First off, I find a ceramic steel to be the finest maintenance tool for a good knife, bar none. I'll qualify that by saying I haven't yet purchased the new glass "steel" from JapaneseKnifeSharpening.com; it may be superior. But I can list more than a few professional sharpeners who extoll the virtues of a smooth ceramic. If you've properly sharpened your knife a ceramic should bring back the edge ten or more times before it needs to be re-sharpened. Unless the Global Ceramic is unusually coarse (which it could be, I don't know) then it should work well. But you can get a great ceramic from Idahone or DMT for much less.

And I've found the V-Gold 10 to be a great steel. IME it holds and edge better than any Global I've seen. ****, they may use very similar steel; maybe it's the unusual way Global grinds their bevel. But I certainly must disagree with the assertion that one onion will appreciably dull a Shun!:suprise::lol: I have a wide assortment of Japanese blades ranging in price from Hattori on the high end and Tojiro on the low end, price wise.
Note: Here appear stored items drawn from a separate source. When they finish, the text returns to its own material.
-- ==== Sys2Proof/Laws/Reader.lean ====
section
/-! SUPPORT. Everything a reader step can do, said once: one constructor per row of the table of 42_reader R127.
-/
namespace Sys2Proof.Machine

/-- The moves of a reader step with answer `a` to a request of `n` bytes, from the state whose transport has already
answered. -/
inductive ReaderMove (a : Answer) (n : Nat) (s : State) : State → Prop
  /-- `TErr` (42_reader R115). -/
  | terr (ha : a = .terr) : ReaderMove a n s (s.raise .transportError .nothing)
  /-- An empty answer within the budget (R121). -/
  | wait (ha : a = .bytes []) (hr : s.rRetry + 1 ≠ s.cfg.retryBudget) :
      ReaderMove a n s { s with rRetry := s.rRetry + 1 }
  /-- The last empty answer of the budget, with bytes of the phase held (R121). -/
  | held (ha : a = .bytes []) (hr : s.rRetry + 1 = s.cfg.retryBudget) (hg : 0 < s.rCount - phaseStart s.rState) :
      ReaderMove a n s ({ s with rRetry := s.rRetry + 1 }.raise .shortRead (.held (s.rCount - phaseStart s.rState)))
  /-- The last empty answer of the budget, with no byte of the phase held (R121). -/
  | timeout (ha : a = .bytes []) (hr : s.rRetry + 1 = s.cfg.retryBudget) (hg : s.rCount - phaseStart s.rState = 0) :
      ReaderMove a n s ({ s with rRetry := s.rRetry + 1 }.raise .timeout (.retries (s.rRetry + 1)))
  /-- The magic byte (R117). -/
  | magic (b : Byte) (bs : List Byte) (ha : a = .bytes (b :: bs)) (hs : s.rState = .scan) (hb : b = s.cfg.magic) :
      ReaderMove a n s
        { s with rBuf := Memory.write s.rBuf 0 b, rCount := 1, rState := .hdr, rRetry := 0 }
  /-- Another byte, the bound not reached (R117). -/
  | discard (b : Byte) (bs : List Byte) (ha : a = .bytes (b :: bs)) (hs : s.rState = .scan) (hb : b ≠ s.cfg.magic)
      (hd : s.cfg.scanBound ≠ some (s.rDisc + 1)) :
      ReaderMove a n s { s with rDisc := s.rDisc + 1, rRetry := 0 }
  /-- Another byte, the bound reached (R117). -/
  | noMagic (b : Byte) (bs : List Byte) (ha : a = .bytes (b :: bs)) (hs : s.rState = .scan) (hb : b ≠ s.cfg.magic)
      (hd : s.cfg.scanBound = some (s.rDisc + 1)) :
      ReaderMove a n s ({ s with rDisc := s.rDisc + 1, rRetry := 0 }.raise .noMagic (.discarded (s.rDisc + 1)))
  /-- A full link header with a decoded length below 4 (R119). -/
  | badLength (b h : List Byte) (ha : a = .bytes b) (hne : b ≠ []) (hs : s.rState = .hdr) (hb : b.length = n)
      (hi : s.rCount + b.length ≤ maxFrame)
      (hh : Memory.load (Memory.writeBytes s.rBuf s.rCount b) 1 2 = .ok h)
      (hl : (decodeLen (byteAt h 0) (byteAt h 1)).toNat < 4) :
      ReaderMove a n s
        ({ s with rBuf := Memory.writeBytes s.rBuf s.rCount b, rCount := 4, rRetry := 0 }.raise .badLength
          (.decodedLength (decodeLen (byteAt h 0) (byteAt h 1)).toNat))
  /-- A full link header with the decoded length 4 (R119). -/
  | headerOnly (b h c : List Byte) (ha : a = .bytes b) (hne : b ≠ []) (hs : s.rState = .hdr) (hb : b.length = n)
      (hi : s.rCount + b.length ≤ maxFrame)
      (hh : Memory.load (Memory.writeBytes s.rBuf s.rCount b) 1 2 = .ok h)
      (hl : (decodeLen (byteAt h 0) (byteAt h 1)).toNat = 4)
      (hc : Memory.load (Memory.writeBytes s.rBuf s.rCount b) 0 4 = .ok c) :
      ReaderMove a n s
        ({ s with rBuf := Memory.writeBytes s.rBuf s.rCount b, rCount := 4, rRetry := 0,
                  rLen := decodeLen (byteAt h 0) (byteAt h 1) }.endCall (.success (.bytes c)))
  /-- A full link header with a longer length (R119). -/
  | bodyStarts (b h : List Byte) (ha : a = .bytes b) (hne : b ≠ []) (hs : s.rState = .hdr) (hb : b.length = n)
      (hi : s.rCount + b.length ≤ maxFrame)
      (hh : Memory.load (Memory.writeBytes s.rBuf s.rCount b) 1 2 = .ok h)
      (hl : 4 < (decodeLen (byteAt h 0) (byteAt h 1)).toNat) :
      ReaderMove a n s
        { s with rBuf := Memory.writeBytes s.rBuf s.rCount b, rCount := 4, rRetry := 0,
                 rLen := decodeLen (byteAt h 0) (byteAt h 1), rState := .body }
  /-- The whole body (R120). -/
  | candidate (b c : List Byte) (ha : a = .bytes b) (hne : b ≠ []) (hs : s.rState = .body) (hb : b.length = n)
      (hi : s.rCount + b.length ≤ maxFrame)
      (hc : Memory.load (Memory.writeBytes s.rBuf s.rCount b) 0 s.rLen.toNat = .ok c) :
      ReaderMove a n s
        ({ s with rBuf := Memory.writeBytes s.rBuf s.rCount b, rCount := s.rLen.toNat, rRetry := 0 }.endCall
          (.success (.bytes c)))
  /-- A short answer, strict (R122). -/
  | shortStrict (b : List Byte) (ha : a = .bytes b) (hne : b ≠ []) (hs : s.rState = .hdr ∨ s.rState = .body)
      (hb : b.length ≠ n) (hacc : s.cfg.accumulate = false) :
      ReaderMove a n s ({ s with rRetry := 0 }.raise .shortRead (.delivered b.length n))
  /-- A short answer, accumulating (R122). -/
  | shortKept (b : List Byte) (ha : a = .bytes b) (hne : b ≠ []) (hs : s.rState = .hdr ∨ s.rState = .body)
      (hb : b.length ≠ n) (hi : s.rCount + b.length ≤ maxFrame) (hacc : s.cfg.accumulate = true) :
      ReaderMove a n s
        { s with rBuf := Memory.writeBytes s.rBuf s.rCount b, rCount := s.rCount + b.length, rRetry := 0 }

theorem deliver_next {n : Nat} {s t : State} (h : deliver n s = .next t) :
    ∃ c, Memory.load s.rBuf 0 n = .ok c ∧ t = s.endCall (.success (.bytes c)) := by
  unfold deliver at h
  split at h
  · exact ⟨_, ‹_›, by simpa using h.symm⟩
  · cases h

theorem emptyAnswer_move {n : Nat} {s t : State} (h : emptyAnswer s = .next t) : ReaderMove (.bytes []) n s t := by
  unfold emptyAnswer at h
  simp only at h
  split at h
  · split at h
    · cases h
      exact .held rfl ‹_› ‹_›
    · cases h
      exact .timeout rfl ‹_› (by omega)
  · cases h
    exact .wait rfl ‹_›

theorem scanByte_move {b : Byte} {bs : List Byte} {n : Nat} {s t : State} (hs : s.rState = .scan)
    (h : scanByte b s = .next t) : ReaderMove (.bytes (b :: bs)) n s t := by
  unfold scanByte at h
  split at h
  · split at h
    · rename_i m hm
      obtain ⟨-, rfl⟩ := Memory.store_ok hm
      cases h
      exact .magic b bs rfl hs ‹_›
    · cases h
  · simp only at h
    split at h
    · cases h
      exact .noMagic b bs rfl hs ‹_› ‹_›
    · cases h
      exact .discard b bs rfl hs ‹_› ‹_›

theorem headerFull_move {b : List Byte} {s t : State} (hs : s.rState = .hdr) (hne : b ≠ [])
    (h : headerFull b s = .next t) : ReaderMove (.bytes b) b.length s t := by
  unfold headerFull at h
  split at h
  · rename_i m hm
    obtain ⟨hi, rfl⟩ := Memory.store_ok hm
    unfold decodeLength at h
    split at h
    · rename_i hd hh
      simp only at h
      split at h
      · cases h
        exact .badLength b hd rfl hne hs rfl hi hh ‹_›
      · split at h
        · obtain ⟨c, hc, rfl⟩ := deliver_next h
          exact .headerOnly b hd c rfl hne hs rfl hi hh ‹_› hc
        · cases h
          exact .bodyStarts b hd rfl hne hs rfl hi hh (by omega)
    · cases h
  · cases h

theorem bodyFull_move {b : List Byte} {s t : State} (hs : s.rState = .body) (hne : b ≠ [])
    (h : bodyFull b s = .next t) : ReaderMove (.bytes b) b.length s t := by
  unfold bodyFull at h
  split at h
  · rename_i m hm
    obtain ⟨hi, rfl⟩ := Memory.store_ok hm
    obtain ⟨c, hc, rfl⟩ := deliver_next h
    exact .candidate b c rfl hne hs rfl hi hc
  · cases h

theorem shortAnswer_move {b : List Byte} {n : Nat} {s t : State} (hs : s.rState = .hdr ∨ s.rState = .body)
    (hne : b ≠ []) (hb : b.length ≠ n) (h : shortAnswer b n s = .next t) : ReaderMove (.bytes b) n s t := by
  unfold shortAnswer at h
  split at h
  · split at h
    · rename_i m hm
      obtain ⟨hi, rfl⟩ := Memory.store_ok hm
      cases h
      exact .shortKept b rfl hne hs hb hi ‹_›
    · cases h
  · cases h
    exact .shortStrict b rfl hne hs hb (eq_false_of_ne_true ‹_›)

theorem takeAnswer_move {a : Answer} {n : Nat} {s t : State} (h : takeAnswer a n s = .next t) :
    ReaderMove a n s t := by
  unfold takeAnswer at h
  split at h
  · cases h
    exact .terr rfl
  · exact emptyAnswer_move h
  · rename_i b bs
    split at h
    · cases h
    · exact scanByte_move ‹_› h
    · split at h
      · rename_i hl
        subst hl
        exact headerFull_move ‹_› (by simp) h
      · exact shortAnswer_move (.inl ‹_›) (by simp) ‹_› h
    · split at h
      · rename_i hl
        subst hl
        exact bodyFull_move ‹_› (by simp) h
      · exact shortAnswer_move (.inr ‹_›) (by simp) ‹_› h

/-- Everything a reader step can do when it answers a next state. -/
theorem readerStep_next {s t : State} (h : readerStep s = .next t) :
    need s ≠ 0 ∧ ∃ a tr, Transport.read s.transport (need s) = (a, tr) ∧
      ReaderMove a (need s) { s with transport := tr } t := by
  unfold readerStep at h
  split at h
  · cases h
  · exact ⟨‹_›, _, _, rfl, takeAnswer_move h⟩

/-- No reader step writes the configuration or the schedule. -/
theorem ReaderMove.cfg_schedule {a : Answer} {n : Nat} {s t : State} (h : ReaderMove a n s t) :
    t.cfg = s.cfg ∧ t.schedule = s.schedule ∧ t.transport = s.transport := by
  cases h <;> exact ⟨rfl, rfl, rfl⟩

end Sys2Proof.Machine
end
I find the Shuns to be at least the equal of any of them (at least, the one's that don't use PM technology). Again, I treat all by blades with great respect but used properly, and straightened periodically on a smooth ceramic, they all retain a good edge for weeks at a time. In the interest of disclosure I'll admit I do keep a Wusthof for splitting lobsters- that would probably do in a Hattori pretty quickly!

Lastly I'm horrified at the notion of putting any decent Japanese thru any electric, especially a Chef's Choice cheapo. A sharpening nOOb would be far better served by a Spyderco Sharpmaker. I sharpen my Japanese blades on waterstones but I often do touchups on the Sharpmaker, and will keep them all sharp enough to treetop hair at a bare minimum. And it won't screw up the blade, leave grind marks or take off a lot of metal- all of which are common with the Chef's Choice.
*
To spencerhbl:* I greatly prefer the Shun, but if you like the Ikon then buy the Ikon! You're gonna be using it, not me! I think the Shun is a cut above, no pun intended, but German knives are getting better in response to being _pwned_ by the Japanese.:lol: The only thing I'd question is why you'd want a 2nd knife of the same exact size and pattern unless you already have a bunch of other blades. I'd consider choosing another size unless you're dissatisfied enough with the Global to ditch it. I can't imagine you'd use it enough to merit keeping it around if you like other one better. Luckily, Globals are very popular; you could probably resell it and get 70% of your money out of it.

Just my $.02.:smoking:


----------



## spencerhbl

Thanks for the insight, Phaedrus. I wasn't planning on getting the global ceramic steel; far too expensive for something that I could find for 20 bucks. I am buying a chef's knife of the same size because I am going to be working as an assistant chef this summer and wanted one knife for meat and one for the others. However, it does seem slightly nonsensical. Would you suggest a santoku? They seem like they would be awkward, considering it is not the same rocking motion. Oh, and as for the sharpening: I wouldn't put my knives through an automated machine like those chef choices. I can hone my knives at home and get them sharpened by a professional until I learn how to sharpen knives with a whetstone myself. Thanks again.


----------



## buzzard767

Shuns are 16*. I promise. :smoking:


----------



## boar_d_laze

We disagree less than you might think. Perhaps I expressed myself poorly.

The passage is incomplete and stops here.